Le spot de Gaia : ‘Pas illégal, mais irrespectueux’

Suite à l’indignation des communautés juive et musulmane, ainsi qu’à l’interpellation de la ministre Fadila Laanan, le Centre pour l’égalité des chances a rendu son avis concernant le spot de l’association belge de défense des animaux diffusé à la radio.

Rappel des faits. L’association Gaia est connue pour ses campagnes choc. Elle a donc choisi les quelques jours précédant et suivant l’Aid el Kebir, fête du mouton, pour diffuser en boucle son spot à la radio. Sa revendication : l’abattage rituel avec étourdissement, contrairement à ce qui est pratiqué dans les abattoirs actuellement. Si la cause peut être légitime, les moyens mis en œuvre pour la dénoncer ont très vite créé la polémique. L’association de défense des animaux décidant de nous présenter le « témoignage » d’un mouton prêt à être égorgé, rappelant de façon évidente et pleinement assumée celui d’un déporté en route vers les camps d’extermination.

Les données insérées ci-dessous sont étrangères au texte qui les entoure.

theorem State.monitor_frame (s : State) (g : Segment) (a : Assessment) (kind : Removal) : s.monitor g a kind = { s with
    gap := { s.gap with mi := (s.monitor g a kind).gap.mi, last := (s.monitor g a kind).gap.last } } := by
  unfold State.monitor
  dsimp only
  split <;> rfl

/-! ### A removal -/

/-- R108: a removal as it stands before the figures of the segment's schedule are looked at. -/
def State.reportedOn (s : State) (rest : List Segment) (g : Segment) (endOfCoil : Bool) (kind : Removal) (time : Word) : State :=
  let s := { s with trk := { s.trk with segs := rest } }
  let a := assess s.gaugeOut (s.figuresFor g.coilId) g
  ((s.monitor g a kind).raise ⟨.segment, segmentSub g a.quality, some g.zone, none⟩ time).report g a endOfCoil time

theorem State.handedOn_eq (s : State) (rest : List Segment) (g : Segment) (e : Bool) (kind : Removal) (time : Word) :
    s.handedOn rest g e kind time = ((s.reportedOn rest g e kind time).dropIfLast g.serial).switchTest := rfl

/-- R108, R114: what stands before the figures of the segment's schedule are looked at. -/
structure State.ReportedOn (s : State) (rest : List Segment) (g : Segment) (kind : Removal) (time : Word) (w : State) : Prop where
  segs : w.trk.segs = rest
  creation : w.trk.creation = s.trk.creation
  state : w.trk.state = s.trk.state
  active : w.stu.active = s.stu.active
  pending : w.stu.pending = s.stu.pending
  figures : w.gap.figures = s.gap.figures
  evc : let a := assess s.gaugeOut (s.figuresFor g.coilId) g
    w.evc = (s.raise ⟨.segment, segmentSub g a.quality, some g.zone, none⟩ time).evc
  counts : w.rpt.reported + w.rpt.lost = s.rpt.reported + s.rpt.lost + 1
  last : let a := assess s.gaugeOut (s.figuresFor g.coilId) g
    ∃ l, w.gap.last = some l ∧ l.id = g.id ∧ l.coilId = g.coilId ∧ l.kind = kind ∧ l.zone = g.zone ∧ l.quality = a.quality ∧
      l.hx = a.hx ∧ l.em = a.em ∧ (g.trip = true → l.applied = false)

theorem State.monitor_last (s : State) (g : Segment) (a : Assessment) (kind : Removal) :
    ∃ l, (s.monitor g a kind).gap.last = some l ∧ l.id = g.id ∧ l.coilId = g.coilId ∧ l.kind = kind ∧ l.zone = g.zone ∧
      l.quality = a.quality ∧ l.hx = a.hx ∧ l.em = a.em ∧ (g.trip = true → l.applied = false) := by
  by_cases refused : s.monitorReason g a kind ≠ .none
  · rw [State.monitor_refused refused]
    exact ⟨_, rfl, rfl, rfl, rfl, rfl, rfl, rfl, rfl, fun _ => rfl⟩
  · have clear : g.trip ≠ true := by
      obtain ⟨-, -, -, -, -, clear, -⟩ := State.monitorReason_eq_none.mp (not_not.mp refused)
      rw [clear]
      exact Bool.false_ne_true
    unfold State.monitor
    dsimp only
    split
    · exact ⟨_, rfl, rfl, rfl, rfl, rfl, rfl, rfl, rfl, fun h => absurd h clear⟩
    · exact ⟨_, rfl, rfl, rfl, rfl, rfl, rfl, rfl, rfl, fun _ => rfl⟩

theorem State.reportedOn_leaves (s : State) (rest : List Segment) (g : Segment) (e : Bool) (kind : Removal) (time : Word) :
    s.ReportedOn rest g kind time (s.reportedOn rest g e kind time) := by
  unfold State.reportedOn
  dsimp only
  have same : ({ s with trk := { s.trk with segs := rest } } : State).gaugeOut = s.gaugeOut := rfl
  rw [same, show ({ s with trk := { s.trk with segs := rest } } : State).figuresFor g.coilId = s.figuresFor g.coilId from rfl]
  generalize ha : assess s.gaugeOut (s.figuresFor g.coilId) g = a
  have monitored := State.monitor_frame { s with trk := { s.trk with segs := rest } } g a kind
  have last := State.monitor_last { s with trk := { s.trk with segs := rest } } g a kind
  generalize State.monitor { s with trk := { s.trk with segs := rest } } g a kind = m at monitored last ⊢
  have alike : s.AlikeHeard m := by rw [monitored]; exact ⟨rfl, rfl, rfl, rfl, rfl⟩
  have evc := (alike.raise ⟨.segment, segmentSub g a.quality, some g.zone, none⟩ time).evc
  have kept := m.raise_kept ⟨.segment, segmentSub g a.quality, some g.zone, none⟩ time
  generalize m.raise _ _ = r at evc kept ⊢
  have reported := r.report_frame g a e time
  have counts := r.report_counts g a e time
  generalize r.report g a e time = w at reported counts ⊢
  have trk : w.trk = r.trk := by rw [reported]
  have stu : w.stu = r.stu := by rw [reported]
  have gap : w.gap = m.gap := by rw [reported]; exact kept.gap
  have rpt : r.rpt = s.rpt := by rw [kept.rpt, monitored]
  rw [rpt] at counts
  have sum : w.rpt.reported + w.rpt.lost = s.rpt.reported + s.rpt.lost + 1 := by
    obtain ⟨reported, lost⟩ | ⟨reported, lost⟩ := counts
    · rw [reported, lost]; bv_omega
    · rw [reported, lost]; bv_omega
  refine ⟨?_, ?_, ?_, ?_, ?_, ?_, ?_, sum, ?_⟩
  · rw [trk, kept.segs, monitored]
  · rw [trk, kept.creation, monitored]
  · rw [trk, kept.track, monitored]
  · rw [stu, kept.active, monitored]
  · rw [stu, kept.pending, monitored]
  · rw [gap, monitored]
  · have same : w.evc = r.evc := by rw [reported]
    dsimp only
    rw [ha, same, evc]
  · dsimp only
    rw [ha, gap]
    exact last

theorem State.switchTest_kept (s : State) : s.switchTest.trk = s.trk ∧ s.switchTest.evc = s.evc ∧
    s.switchTest.rpt = s.rpt ∧ s.switchTest.gap.last = s.gap.last := by
  have frame := s.switchTest_frame
  generalize s.switchTest = t at frame ⊢
  rw [frame]
  exact ⟨rfl, rfl, rfl, rfl⟩

theorem State.dropIfLast_eq (s : State) (serial : Nat) : s.dropIfLast serial = { s with gap := { s.gap with
    figures := if s.carried serial || s.inSlot serial then s.gap.figures
      else s.gap.figures.filter (fun f => f.serial != serial) } } := by
  unfold State.dropIfLast
  split <;> rfl

theorem State.idleIfEmpty_eq (s : State) : s.idleIfEmpty = { s with trk := { s.trk with state :=
    if s.trk.segs = [] ∧ s.trk.creation = none ∧ (s.trk.state = .normal ∨ s.trk.state = .degraded) then .idle
    else s.trk.state } } := by
  rw [← s.idleIfEmpty_state]
  exact s.idleIfEmpty_frame

/-- Settles O47: the removal block by block, its last test TRK's for IDLE. -/
theorem removalGoesToEveryBlock : Obligations.RemovalGoesToEveryBlock := by
  refine ⟨fun s g rest kind trip time last => ?_, fun g q => ⟨fun trip => ?_, fun trip degraded => ?_, fun trip degraded => ?_⟩⟩
  · intro t r a taken w held figures v segs lastOfCoil
    have stamped : g.stamped trip = r := rfl
    have ends : (!(rest.any (fun x => x.coilId == (g.stamped trip).coilId) ||
        s.trk.creation.any (fun c => c.coilId == (g.stamped trip).coilId))) = last := by
      rw [Bool.eq_iff_iff, lastOfCoil]
      show (!(rest.any (fun x => x.coilId == g.coilId) || s.trk.creation.any (fun c => c.coilId == g.coilId))) = true ↔ _
      cases s.trk.creation <;> simp
    have removed : t = (s.handedOn rest r last kind time).idleIfEmpty := by
      rw [← ends]; exact State.removeOldest_eq segs kind trip time
    have facts := s.reportedOn_leaves rest r last kind time
    have isW : s.reportedOn rest r last kind time = w := rfl
    rw [isW] at facts
    have handed : s.handedOn rest r last kind time = v := by
      have carries : (w.carried g.serial || w.inSlot g.serial) = held := by
        rw [State.carried, State.inSlot, facts.segs, facts.creation, facts.active, facts.pending, ← Bool.or_assoc]
      rw [State.handedOn_eq, isW, show r.serial = g.serial from rfl, State.dropIfLast_eq, carries, facts.figures]
    obtain ⟨trk, evc, -, last⟩ := State.switchTest_kept { w with gap := { w.gap with figures := figures } }
    have idle := v.idleIfEmpty_eq
    rw [removed, handed, idle]
    have vSegs : v.trk.segs = rest := (congrArg Trk.segs trk).trans facts.segs
    have vCreation : v.trk.creation = s.trk.creation := (congrArg Trk.creation trk).trans facts.creation
    have vState : v.trk.state = s.trk.state := (congrArg Trk.state trk).trans facts.state
    rw [vSegs, vCreation, vState]
    refine ⟨rfl, rfl, rfl, evc.trans facts.evc, ?_⟩
    obtain ⟨l, hl, id, coil, kind, zone, quality, hx, em, -⟩ := facts.last
    exact ⟨l, last.trans hl, id, coil, kind, zone, quality, hx, em⟩
  · exact if_pos trip
  · simp only [segmentSub, trip, degraded, Bool.false_eq_true, if_false, if_true]
  · simp only [segmentSub, trip, degraded, Bool.false_eq_true, if_false]
    cases q <;> simp

end Sys2Proof.Machine


/-! ## What a compute end leaves -/

namespace Sys2Proof.Machine

open Safety

/-! ### Removals, counted -/

/-- R108, R114: `n` segments reported or lost, the last of them assessed on its removal. -/
structure State.Shed (kind : Removal) (trip : Bool) (n : Nat) (s t : State) : Prop where
  counts : t.rpt.reported + t.rpt.lost = s.rpt.reported + s.rpt.lost + BitVec.ofNat 32 n
  last : n ≠ 0 → ∃ l, t.gap.last = some l ∧ l.kind = kind ∧ (trip = true → l.applied = false)

section
variable {s t u : State} {kind : Removal} {trip : Bool} {m n : Nat}

theorem State.Shed.none (rpt : t.rpt = s.rpt) : s.Shed kind trip 0 t := ⟨by rw [rpt]; simp, fun h => absurd rfl h⟩

/-- The last removals come after the first. -/
theorem State.Shed.next (h : s.Shed kind trip m t) (g : t.Shed kind trip n u) (some : n ≠ 0) : s.Shed kind trip (m + n) u := by
  refine ⟨?_, fun _ => g.last some⟩
  rw [g.counts, h.counts, BitVec.ofNat_add]
  ac_rfl

/-- What touches neither RPT nor GAP's last assessment keeps the count. -/
theorem State.Shed.of_same (h : s.Shed kind trip n t) (rpt : u.rpt = t.rpt) (last : u.gap.last = t.gap.last) :
    s.Shed kind trip n u := ⟨by rw [rpt]; exact h.counts, by rw [last]; exact h.last⟩

theorem State.Shed.after (h : t.Shed kind trip n u) (rpt : t.rpt = s.rpt) : s.Shed kind trip n u :=
  ⟨by rw [← rpt]; exact h.counts, h.last⟩

theorem State.removeOldest_shed {g : Segment} {rest : List Segment} (segs : s.trk.segs = g :: rest) (time : Word) :
    s.Shed kind trip 1 (s.removeOldest kind trip time) := by
  rw [State.removeOldest_eq segs]
  generalize (!(_ || _) : Bool) = e
  have facts := s.reportedOn_leaves rest (g.stamped trip) e kind time
  rw [State.handedOn_eq]
  generalize s.reportedOn rest (g.stamped trip) e kind time = w at facts ⊢
  obtain ⟨-, -, rpt, last⟩ := (w.dropIfLast (g.stamped trip).serial).switchTest_kept
  have removed : s.Shed kind trip 1 w := ⟨facts.counts, fun _ => by
    obtain ⟨l, hl, -, -, hkind, -, -, -, -, applied⟩ := facts.last
    exact ⟨l, hl, hkind, fun h => applied (by rw [Segment.stamped, h]; rfl)⟩⟩
  rw [State.idleIfEmpty_eq]
  refine removed.of_same (rpt.trans ?_) (last.trans ?_)
  · rw [State.dropIfLast_eq]
  · rw [State.dropIfLast_eq]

La communauté juive s’indigne de cette « banalisation du crime de génocide » (lire notre article). Les musulmans se sentent discriminés. L’Exécutif des musulmans de Belgique dénonce une démarche « qui frôle le racisme ». La ministre de l’Audiovisuel Fadila Laanan interpelle le Centre pour l’égalité des chances et la lutte contre le racisme (CECLR), tandis que la polémique et très vite les membres d’un véritable lobbying pro-Gaia envahissent les forums. Jusqu’au débat organisé par Télé-Bruxelles entre Nicolas Zomersztajn, rédacteur en chef de Regards, représentant le CCLJ, et Ann De Greef, directrice de l’association.

Dommages moraux

Si le CECLR exprime une nette réserve sur le procédé utilisé (l’anthropomorphisme), il estime qu’il n’est pas question de violation de la loi sur le négationnisme, ni d’« une minimisation grossière (ni une approbation ni une justification) du génocide ». L’avis mentionne par ailleurs qu’« il n’est pas possible d’en tirer la conclusion que l’on se trouverait face à une forme d’incitation à la haine, à la violence ou la discrimination à l’égard des musulmans  ». Une conclusion à laquelle Nicolas Zomersztajn réagit : « Si au regard du dispositif légal antiraciste belge le spot de de Gaia ne contient aucune incitation à la haine et à la violence, il n’en demeure pas moins qu’il présente certainement les musulmans et les Juifs pratiquants comme des criminels et qu’il inflige également une souffrance morale considérable aux rescapés de massacres ou de génocides qui se voient placés sur même plan qu’un animal destiné à être consommé ».

L’avis reprend : « Le mouton parle (en français ou en néerlandais) et il dit ‘ils se sont mis à nous crier dessus dans cette langue que personne ne comprend…’. Implicitement, cela peut être compris comme musulmans = étrangers. Cela peut participer à l’image que l’islam est quelque chose qui ‘nous’ est étranger ». Il souligne enfin qu’« Utiliser des faits comme la déportation ou le génocide pour mener des campagnes de publicité ou de sensibilisation (pour des causes qui n’ont rien à voir avec cela) est particulièrement périlleux et est susceptible de provoquer des dommages (moraux) auprès de certaines personnes ou certains groupes de personnes. C’est leur manquer de respect », tout en indiquant qu’un spot fait en concertation avec les intéressés aurait probablement été mieux perçu.

Visiblement conscient du malaise, le Centre a ainsi tenté de clore la polémique. Si les personnes blessées le resteront probablement, l’association de défense des animaux a, elle, très certainement atteint ses objectifs : faire parler d’elle. Par tous les moyens.